A Regression Based Approach for Prediction of Major League Baseball Game Outcomes

Authors

Hughes, Gerry

Issue Date

2022

Degree

MSc in Data Analytics

Publisher

Dublin Business School

Rights

Items in eSource are protected by copyright. Previously published items are made available in accordance with the copyright policy of the publisher/copyright holder.

Abstract

Data analytics and statistics have seen increasing usage in professional sports in recent years, with many professional organisations expanding the usage of data analytics to improve team performance. Similarly, organisations adjacent to professional sports, such as gambling and sportsbooks have traditionally been one of the largest groups utilising statistical analysis for sports outcome prediction.
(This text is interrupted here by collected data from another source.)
-- ==== Sys2Proof/Word.lean ====
section
/-!
DEFINITION. The word types of the model: bytes, and the plainest arithmetic on them.
Counts, times and physical values are `Nat` or `Int` (their field widths are applied where they are stored
or returned); bit fields that software reads as bits are `BitVec`.
-/

namespace Sys2Proof

/-- One byte of a packet, settings block, record or buffer. -/
abbrev Byte := BitVec 8

/-- One byte of a sparse memory at an address. -/
abbrev Cell := Nat × Byte

/-- `n` little-endian bytes of `v` (R6); higher bits are cut off. -/
def le : Nat → Nat → List Byte
  | 0, _ => []
  | n + 1, v => BitVec.ofNat 8 v :: le n (v / 256)

/-- The value of little-endian bytes (R6). -/
def unle : List Byte → Nat
  | [] => 0
  | b :: bs => b.toNat + 256 * unle bs

/-- `n` little-endian bytes of a signed value in two's complement (R6). -/
def leInt (n : Nat) (v : Int) : List Byte :=
  le n (v % (2 ^ (8 * n) : Nat)).toNat

/-- A `w`-bit unsigned value read as two's complement. -/
def signed (w : Nat) (v : Nat) : Int :=
  if v < 2 ^ (w - 1) then (v : Int) else (v : Int) - (2 ^ w : Nat)

/-- Saturating unsigned addition at `w` bits. -/
def satAdd (w a b : Nat) : Nat := min (a + b) (2 ^ w - 1)

/-- Bit `i` of a number. -/
def bit (v i : Nat) : Bool := v.testBit i

/-- Bits `hi` to `lo` of a number. -/
def bits (v hi lo : Nat) : Nat := v / 2 ^ lo % 2 ^ (hi + 1 - lo)

/-- A Bool as 0 or 1. -/
def b2n (b : Bool) : Nat := if b then 1 else 0

end Sys2Proof
end

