/-- a firmware set held in a firmware slot (R12, R423, R424; spec/19_firmware_update.md). -/
structure FwSet where
  /-- u32 FW_VER (R423). -/
  fwVer : Nat := Config.factoryFwVer
  /-- u32 MET_VER (R423). -/
  metVer : Nat := Config.factoryMetVer
  /-- u32 SEC_VER (R423). -/
  secVer : Nat := Config.factorySecVer
  /-- manifest bytes (R423). -/
  manifest : List Byte := Config.factoryManifest
  /-- image of each part type (R424). -/
  parts : List (Nat × List Byte) := Config.factoryParts
  /-- FORMAT expected for each block identifier that differs from 1 (R433, R519). -/
  formats : List (Nat × Nat) := []
  /-- the slot holds a complete set not marked invalid (R427, R431). -/
  valid : Bool := true
  deriving DecidableEq, Repr

/-- Tailstock domain (R455; spec/20_power_reset_clocks.md). -/
structure Tail where
  /-- RTC, us since 2000 (R455, R457). -/
  rtc : Nat := 0
  /-- integrity word correct (R455). -/
  intact : Bool := false
  /-- RTC_LOSS (R455). -/
  rtcLoss : Bool := true
  /-- u32 saturating COLD (R456). -/
  cold : Nat := 0
  /-- u32 saturating PIN (R456). -/
  pin : Nat := 0
  /-- u32 saturating WARM (R456). -/
  warm : Nat := 0
  /-- u32 saturating BLOCK (R456). -/
  block : Nat := 0
  /-- LAST_KIND, 0 cold 1 pin 2 warm 3 block (R455, R462). -/
  lastKind : Nat := 0
  /-- LAST_CAUSE (R455, R462). -/
  lastCause : Nat := 0
  /-- mirror of LAST_FIRED[DEMAND, PERIOD, DAILY] (R112, R455). -/
  lastFired : Vector Nat 3 := Vector.replicate 3 0
  /-- debounced cover state (R482). -/
  coverOpen : Bool := false
  /-- level of the last TAMPER_IN sample (true: open) (R482). -/
  coverCand : Bool := false
  /-- consecutive equal samples (R482). -/
  coverRun : Nat := 0
  /-- cover openings, u32 saturating (R136). -/
  openCount : Nat := 0
  /-- latched time of an opening while unpowered (R136). -/
  openTime : Nat := 0
  /-- an opening while unpowered is latched (R136). -/
  latched : Bool := false
  deriving DecidableEq, Repr

/-- one copy of a settings block (R516, R517; spec/24_command_reference.md). -/
structure BlkCopy where
  /-- block identifier (R519). -/
  id : Nat := 0
  /-- the block, from BLOCK_ID to CRC (R516). -/
  bytes : List Byte := []
  /-- u32 write count (R516). -/
  wcount : Nat := 0
  /-- BSTATE 1 valid, 2 superseded, 3 reset by an update (R517). -/
  bstate : Nat := 1
  /-- time at which the copy took effect, 0 for a stored copy (R517). -/
  tCommit : Nat := 0
  /-- stored by BLK_WRITE (R518). -/
  byHost : Bool := true
  deriving DecidableEq, Repr

/-- a command received and not yet replied to (R366, R377; spec/16_host_command_port.md). -/
structure Flight where
  /-- the packet (R377). -/
  pkt : Pkt := {}
  /-- opcode (R377). -/
  opcode : Nat := 0
  /-- receipt number, counting the commands received (R377). -/
  no : Nat := 0
  /-- elapsed time of receipt (R367). -/
  t0 : Nat := 0
  /-- what the command waits for (mask, point or unit named). -/
  tag : Nat := 0
  deriving DecidableEq, Repr

/-- settings-blocks partition (R12, R516-R519; spec/24_command_reference.md). -/
structure Blocks where
  /-- stored copies (R516). -/
  stored : List BlkCopy := []
  /-- committed copies (R518). -/
  committed : List BlkCopy := []
  /-- stored copies kept for the trial (R433). -/
  keepStored : List BlkCopy := []
  /-- committed copies kept for the trial (R433). -/
  keepCommitted : List BlkCopy := []
  /-- write count of each identifier (R516). -/
  counts : List (Nat × Nat) := []
  /-- waiting commits with the copies they took at their start (R518). -/
  taken : List (Flight × List BlkCopy) := []
  deriving DecidableEq, Repr

/-- a reply packet (R365, R367; spec/16_host_command_port.md). -/
structure Reply where
  /-- source the reply goes to (R377). -/
  src : Source := .spi
  /-- ADDR (R367). -/
  addr : Nat := 0
  /-- SEQ u16 (R367). -/
  seq : Nat := 0
  /-- OPCODE u16 (R367). -/
  opcode : Nat := 0
  /-- FLAGS u16, bit 15 REPLY (R367). -/
  flags : Nat := 0
  /-- STATUS u16 (R367). -/
  status : Nat := 0
  /-- BOOT u16 (R367). -/
  boot : Nat := 0
  /-- payload (R367). -/
  payload : List Byte := []
  deriving DecidableEq, Repr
With the wealth of data and techniques available now, the question naturally becomes how accurately can the outcome of a sporting event be predicted. This project aims to build and quantify a regression-based machine learning model for the prediction of the outcome of a game of baseball, first by determining the statistical value of individual players, and then by determining the relative statistical value of the teams they play on. Baseball has traditionally been the most statistically driven professional sport, with over 100 years of complex recorded statistics. However, despite the sheer amount of data available, the simple classification question of which of two teams will win a game between them remains impossible to answer. Existing models from simple Naïve classifiers to complex artificial neural networks have largely been limited to classification accuracies of <60%. The plethora of unquantifiable factors in any sport leads to it surely being impossible to ever definitively solve these problems. The aim of this project is to build an adaptive regression-based model that can be used and further tuned to improve predictive capability as both a classifier and probabilistic predictor. The current version of the model combines a multilinear regression-based model and a logistic regression-based model to produce a predictive model that presents a classification accuracy of 56.6%, an AUC of 0.549, and a Brier Score of 0.244.